@[simp] theorem State.addFld_pending (d : Nat) (f : RegFam) (hi lo n i j : Nat) : (s.addFld d f hi lo n i j).pending = s.pending := rfl
@[simp] theorem State.addFld_hc (d : Nat) (f : RegFam) (hi lo n i j : Nat) : (s.addFld d f hi lo n i j).hc = s.hc := rfl
@[simp] theorem State.addFld_draws (d : Nat) (f : RegFam) (hi lo n i j : Nat) : (s.addFld d f hi lo n i j).draws = s.draws := rfl
@[simp] theorem State.addFld_mem (d : Nat) (f : RegFam) (hi lo n i j : Nat) : (s.addFld d f hi lo n i j).mem = s.mem := rfl
@[simp] theorem State.addFld_memErr (d : Nat) (f : RegFam) (hi lo n i j : Nat) : (s.addFld d f hi lo n i j).memErr = s.memErr := rfl
@[simp] theorem State.addFld_engines (d : Nat) (f : RegFam) (hi lo n i j : Nat) : (s.addFld d f hi lo n i j).engines = s.engines := rfl
@[simp] theorem State.addFld_cores (d : Nat) (f : RegFam) (hi lo n i j : Nat) : (s.addFld d f hi lo n i j).cores = s.cores := rfl
@[simp] theorem State.addFld_routers (d : Nat) (f : RegFam) (hi lo n i j : Nat) : (s.addFld d f hi lo n i j).routers = s.routers := rfl
@[simp] theorem State.addFld_dies (d : Nat) (f : RegFam) (hi lo n i j : Nat) : (s.addFld d f hi lo n i j).dies = s.dies := rfl
@[simp] theorem State.addFld_fabs (d : Nat) (f : RegFam) (hi lo n i j : Nat) : (s.addFld d f hi lo n i j).fabs = s.fabs := rfl
@[simp] theorem State.addFld_links (d : Nat) (f : RegFam) (hi lo n i j : Nat) : (s.addFld d f hi lo n i j).links = s.links := rfl
@[simp] theorem State.addFld_ports (d : Nat) (f : RegFam) (hi lo n i j : Nat) : (s.addFld d f hi lo n i j).ports = s.ports := rfl
@[simp] theorem State.addFld_linkKeys (d : Nat) (f : RegFam) (hi lo n i j : Nat) : (s.addFld d f hi lo n i j).linkKeys = s.linkKeys := rfl
@[simp] theorem State.addFld_mds (d : Nat) (f : RegFam) (hi lo n i j : Nat) : (s.addFld d f hi lo n i j).mds = s.mds := rfl
@[simp] theorem State.addFld_monitors (d : Nat) (f : RegFam) (hi lo n i j : Nat) : (s.addFld d f hi lo n i j).monitors = s.monitors := rfl
@[simp] theorem State.addFld_rings (d : Nat) (f : RegFam) (hi lo n i j : Nat) : (s.addFld d f hi lo n i j).rings = s.rings := rfl
@[simp] theorem State.addFld_srv (d : Nat) (f : RegFam) (hi lo n i j : Nat) : (s.addFld d f hi lo n i j).srv = s.srv := rfl
@[simp] theorem State.addFld_host (d : Nat) (f : RegFam) (hi lo n i j : Nat) : (s.addFld d f hi lo n i j).host = s.host := rfl
@[simp] theorem State.addFld_health (d : Nat) (f : RegFam) (hi lo n i j : Nat) : (s.addFld d f hi lo n i j).health = s.health := rfl
@[simp] theorem State.addFld_loaders (d : Nat) (f : RegFam) (hi lo n i j : Nat) : (s.addFld d f hi lo n i j).loaders = s.loaders := rfl
@[simp] theorem State.addFld_golds (d : Nat) (f : RegFam) (hi lo n i j : Nat) : (s.addFld d f hi lo n i j).golds = s.golds := rfl
@[simp] theorem State.addFld_sealed_ (d : Nat) (f : RegFam) (hi lo n i j : Nat) : (s.addFld d f hi lo n i j).sealed_ = s.sealed_ := rfl
@[simp] theorem State.addFld_switch (d : Nat) (f : RegFam) (hi lo n i j : Nat) : (s.addFld d f hi lo n i j).switch = s.switch := rfl
@[simp] theorem State.addFld_sync (d : Nat) (f : RegFam) (hi lo n i j : Nat) : (s.addFld d f hi lo n i j).sync = s.sync := rfl
@[simp] theorem State.addFld_plat (d : Nat) (f : RegFam) (hi lo n i j : Nat) : (s.addFld d f hi lo n i j).plat = s.plat := rfl
@[simp] theorem State.addFld_sec (d : Nat) (f : RegFam) (hi lo n i j : Nat) : (s.addFld d f hi lo n i j).sec = s.sec := rfl
@[simp] theorem State.addFld_collectors (d : Nat) (f : RegFam) (hi lo n i j : Nat) : (s.addFld d f hi lo n i j).collectors = s.collectors := rfl
@[simp] theorem State.addFld_shadows (d : Nat) (f : RegFam) (hi lo n i j : Nat) : (s.addFld d f hi lo n i j).shadows = s.shadows := rfl
@[simp] theorem State.addFld_resp (d : Nat) (f : RegFam) (hi lo n i j : Nat) : (s.addFld d f hi lo n i j).resp = s.resp := rfl
@[simp] theorem State.addFld_warmDue (d : Nat) (f : RegFam) (hi lo n i j : Nat) : (s.addFld d f hi lo n i j).warmDue = s.warmDue := rfl

@[simp] theorem State.orReg_pending (d : Nat) (f : RegFam) (m i j : Nat) : (s.orReg d f m i j).pending = s.pending := rfl
@[simp] theorem State.orReg_hc (d : Nat) (f : RegFam) (m i j : Nat) : (s.orReg d f m i j).hc = s.hc := rfl
@[simp] theorem State.orReg_draws (d : Nat) (f : RegFam) (m i j : Nat) : (s.orReg d f m i j).draws = s.draws := rfl
@[simp] theorem State.orReg_mem (d : Nat) (f : RegFam) (m i j : Nat) : (s.orReg d f m i j).mem = s.mem := rfl
@[simp] theorem State.orReg_memErr (d : Nat) (f : RegFam) (m i j : Nat) : (s.orReg d f m i j).memErr = s.memErr := rfl
@[simp] theorem State.orReg_engines (d : Nat) (f : RegFam) (m i j : Nat) : (s.orReg d f m i j).engines = s.engines := rfl
@[simp] theorem State.orReg_cores (d : Nat) (f : RegFam) (m i j : Nat) : (s.orReg d f m i j).cores = s.cores := rfl
@[simp] theorem State.orReg_routers (d : Nat) (f : RegFam) (m i j : Nat) : (s.orReg d f m i j).routers = s.routers := rfl
@[simp] theorem State.orReg_dies (d : Nat) (f : RegFam) (m i j : Nat) : (s.orReg d f m i j).dies = s.dies := rfl
@[simp] theorem State.orReg_fabs (d : Nat) (f : RegFam) (m i j : Nat) : (s.orReg d f m i j).fabs = s.fabs := rfl
@[simp] theorem State.orReg_links (d : Nat) (f : RegFam) (m i j : Nat) : (s.orReg d f m i j).links = s.links := rfl
@[simp] theorem State.orReg_ports (d : Nat) (f : RegFam) (m i j : Nat) : (s.orReg d f m i j).ports = s.ports := rfl
@[simp] theorem State.orReg_linkKeys (d : Nat) (f : RegFam) (m i j : Nat) : (s.orReg d f m i j).linkKeys = s.linkKeys := rfl
@[simp] theorem State.orReg_mds (d : Nat) (f : RegFam) (m i j : Nat) : (s.orReg d f m i j).mds = s.mds := rfl
@[simp] theorem State.orReg_monitors (d : Nat) (f : RegFam) (m i j : Nat) : (s.orReg d f m i j).monitors = s.monitors := rfl
@[simp] theorem State.orReg_rings (d : Nat) (f : RegFam) (m i j : Nat) : (s.orReg d f m i j).rings = s.rings := rfl
@[simp] theorem State.orReg_srv (d : Nat) (f : RegFam) (m i j : Nat) : (s.orReg d f m i j).srv = s.srv := rfl
@[simp] theorem State.orReg_host (d : Nat) (f : RegFam) (m i j : Nat) : (s.orReg d f m i j).host = s.host := rfl
@[simp] theorem State.orReg_health (d : Nat) (f : RegFam) (m i j : Nat) : (s.orReg d f m i j).health = s.health := rfl
@[simp] theorem State.orReg_loaders (d : Nat) (f : RegFam) (m i j : Nat) : (s.orReg d f m i j).loaders = s.loaders := rfl
@[simp] theorem State.orReg_golds (d : Nat) (f : RegFam) (m i j : Nat) : (s.orReg d f m i j).golds = s.golds := rfl
@[simp] theorem State.orReg_sealed_ (d : Nat) (f : RegFam) (m i j : Nat) : (s.orReg d f m i j).sealed_ = s.sealed_ := rfl
@[simp] theorem State.orReg_switch (d : Nat) (f : RegFam) (m i j : Nat) : (s.orReg d f m i j).switch = s.switch := rfl
@[simp] theorem State.orReg_sync (d : Nat) (f : RegFam) (m i j : Nat) : (s.orReg d f m i j).sync = s.sync := rfl
@[simp] theorem State.orReg_plat (d : Nat) (f : RegFam) (m i j : Nat) : (s.orReg d f m i j).plat = s.plat := rfl
@[simp] theorem State.orReg_sec (d : Nat) (f : RegFam) (m i j : Nat) : (s.orReg d f m i j).sec = s.sec := rfl
@[simp] theorem State.orReg_collectors (d : Nat) (f : RegFam) (m i j : Nat) : (s.orReg d f m i j).collectors = s.collectors := rfl
@[simp] theorem State.orReg_shadows (d : Nat) (f : RegFam) (m i j : Nat) : (s.orReg d f m i j).shadows = s.shadows := rfl
@[simp] theorem State.orReg_resp (d : Nat) (f : RegFam) (m i j : Nat) : (s.orReg d f m i j).resp = s.resp := rfl
@[simp] theorem State.orReg_warmDue (d : Nat) (f : RegFam) (m i j : Nat) : (s.orReg d f m i j).warmDue = s.warmDue := rfl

ASSIGNED TASK:
In the material above, how many lines include the string "linkKeys"? State the number alone.

OUTPUT OF THE EXERCISE:
2